Does the Claimant raise some reviewable error upon which the appeal might succeed?

[13] In her application for leave to appeal, the Claimant states the General Division made an important factual error in the decision. She says that the General Division’s finding that she always intended to chose extended benefits when she applied is an incomplete statement and is misleading.

[14] The Claimant says that she applied for 14 months of benefits instead of the 18 that is allowed under the extended option. She made this decision because her employer was going to top up her benefits to 93% of her income regardless of whether she chose standard or extended benefits.

[15] The Claimant argues that she would have chosen standard benefits if she had known about the employer’s policy change sooner. She says that her intention was always to have her benefits topped up to 93% for her first 12 months of leave.

[16] The Claimant argues that her intention to be topped up to 93% for the first 12 months is proven by the number of weeks of benefits she chose and by the fact that she contacted the Commission as soon as she found out about the policy change.

[17] She argues that her actions are consistent and that she would have been able to change her benefits in time if her employer had informed her about the policy change earlier. She claims that it is not her fault that she wasn’t informed until after she had been paid parental benefits.
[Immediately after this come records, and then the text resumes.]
/-! ### The whole run -/

/-- A ROTATE that VALIDATE lets pass. -/
theorem runSteps_rotateValidated {s : State} {n : Nat} (hl : s.life = .idle) (hinbox : s.inbox = [])
    (hm : s.cfg.chanM ≤ 65536) (hvalid : Validated (validatedAt s n)) (hn : (validatedAt s n).segLen = n) :
    ∃ t, runSteps (5 * s.cfg.chanM + 5) (validatedAt s n) = .next t ∧ SameButWorking (rotateValidated s n) t := by
  obtain ⟨t, hrun, hsame⟩ := runSteps_validatedAt hvalid hn hm hinbox
  have hin : (afterResample s n).inbox = [] := (afterResample_inbox s n).trans hinbox
  cases hr : fitsReturn (rotateAnswer s n).result
  · obtain ⟨hfault, heq⟩ := afterResample_of_not_fits hl hr
    have hrest : runSteps 1 t = .next t :=
      runSteps_rest 1 (by rw [hsame.life, hfault]; decide) (hsame.inbox.trans hin)
    exact ⟨t, (runSteps_add 1 hrun).trans hrest, heq ▸ hsame⟩
  · obtain ⟨hbusy, hupc, heq⟩ := afterResample_of_fits hl hr
    have hentry : readEntry (afterResample s n).cfg.chanM (afterResample s n).upc.toNat = some (.op .ret) := by
      rw [hupc, afterResample_cfg, retIndex_toNat hm, readEntry_ret]
    exact ⟨_, (runSteps_add 1 hrun).trans (runSteps_succ (hsame.step hbusy hin hentry)), heq ▸ hsame.ret⟩

/-- A ROTATE that VALIDATE fails: RET is the next step and the last (R203). -/
theorem runSteps_failed {s : State} (hl : s.life = .idle) (hinbox : s.inbox = []) (hm : s.cfg.chanM ≤ 65536)
    (b : Bound) (l d : Nat) :
    runSteps (5 * s.cfg.chanM + 5) ((started s).failLength b l d (retIndex s.cfg.chanM)) =
      .next (s.failLength b l d (retIndex s.cfg.chanM)) := by
  have hentry : readEntry s.cfg.chanM (BitVec.ofNat 32 (retIndex s.cfg.chanM)).toNat = some (.op .ret) := by
    rw [retIndex_toNat hm, readEntry_ret]
  have hstep := step_of_readEntry (s := (started s).failLength b l d (retIndex s.cfg.chanM)) rfl hinbox hentry
  have hret : effect .ret ((started s).failLength b l d (retIndex s.cfg.chanM)) =
      s.failLength b l d (retIndex s.cfg.chanM) := by
    rw [effect, ret, ← hl]
    rfl
  rw [runSteps_succ hstep, hret]
  exact runSteps_rest _ (by simp [hl]) hinbox

theorem started_raiseFatal {s : State E} (hl : s.life = .idle) (c : FatalCode) (w : Word) :
    (started s).raiseFatal c w = { s with upc := 0 }.raiseFatal c w := by
  rw [State.raiseFatal_eq _ _ _ (by simp [started]), State.raiseFatal_eq _ _ _ (by simp [hl])]
  rfl

/-- A ROTATE just started runs to the function of R174, in the failing, faulting and passing cases. -/
theorem runSteps_started {s : State} (hcfg : cfgWellFormed s.cfg = true) (hl : s.life = .idle)
    (hinbox : s.inbox = []) :
    ∃ t, runSteps (5 * s.cfg.chanM + 6) (started s) = .next t ∧ SameButWorking (rotateOnce s) t := by
  obtain ⟨hpos, -, hm⟩ := chanM_of_wellFormed hcfg
  have hstep : step (started s) = .next (validate (started s)) :=
    step_of_readEntry (s := started s) (i := .validate) rfl hinbox (readEntry_zero s.cfg.chanM)
  rw [runSteps_succ hstep]
  obtain ⟨b, l, d, hfail, honce⟩ | ⟨w, hfault, honce⟩ | ⟨hpass, honce⟩ := validate_started_cases s
  case inl =>
    rw [hfail, honce]
    exact ⟨_, runSteps_failed hl hinbox hm b l d, .refl _⟩
  case inr.inl =>
    rw [hfault, honce, started_raiseFatal hl]
    exact ⟨_, runSteps_rest _ (by simp) (by simpa using hinbox), .refl _⟩
  case inr.inr =>
    have hvalid : Validated (validatedAt s (s.inputLen / s.cfg.chanM)) := by
      have h := validate_validated (started s) hcfg
      rw [hpass] at h
      exact h rfl rfl
    have hn : (validatedAt s (s.inputLen / s.cfg.chanM)).segLen = s.inputLen / s.cfg.chanM :=
      (Nat.div_eq_of_eq_mul_right hpos hvalid.inputLen).symm
    rw [hpass, honce]
    exact runSteps_rotateValidated hl hinbox hm hvalid hn

/-- Settles O46: the command starts the ROTATE, and the run of `runSteps_started` follows. -/
theorem rotateIsOneFunction : Obligations.RotateIsOneFunction := by
  intro s h hl hinbox
  have hdecode : decode 0x02000000 = .op .rotate := by decide
  have hempty : ({ s with inbox := [] } : State) = s := by rw [← hinbox]
  have hstep := stepRunsHostCommand { s with inbox := [.writeWord .csr 0x12 0x02000000] } _ _ [] rfl hdecode rfl
  have hstart : exec .rotate { s with inbox := [] } = .next (started s) := by
    rw [hempty]
    exact congrArg _ (rotate_idle s hl)
  obtain ⟨t, hrun, hsame⟩ := runSteps_started (h.configured (.inl hl)) hl hinbox
  exact ⟨t, (runSteps_succ (hstep.trans hstart)).trans hrun, hsame.sameToHost⟩

end Sys2Proof.Machine
end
[18] In its decision, the General Division notes that the Claimant planned to have her EI benefits topped up to 93% of her income for the first 12 months of her leave. She then planned to take 2 months off on leave without pay, receiving only EI benefits.Footnote 5

[19] The General Division also acknowledged that the Claimant was not told about her employer’s policy change until October 24, 2021.Footnote 6 It considered that she contacted the Commission as soon as she learned of the change.Footnote 7

[20] The General Division accepted that the Claimant would have changed the type of benefits she chose is he had known about the employer’s policy earlier.Footnote 8 However, it found that the Claimant’s testimony was clear that she intended to chose extended benefits when she applied.Footnote 9

[21] The fact that the Claimant intended to receive a top up to 93% for the first 12 months does not change the fact that she understood that she was choosing the extended option on the form at the time that she applied.

[22] I find that there is no arguable case that the General Division made any errors of fact with respect to the Claimant’s choice of extended parental benefits when she applied. The General Division took all relevant facts into consideration.

[23] It is unfortunate that the Claimant only learned of her employers change in policy after parental benefits were paid. Like the General Division member, I am sympathetic to the Claimant’s circumstances.

[24] I have also considered other grounds of appeal. After reviewing the record, I have not identified any errors of law or jurisdiction. There is no arguable case that the General Division failed to provide a fair process.

Conclusion

[25] Permission to appeal is refused. This means that the appeal will not proceed.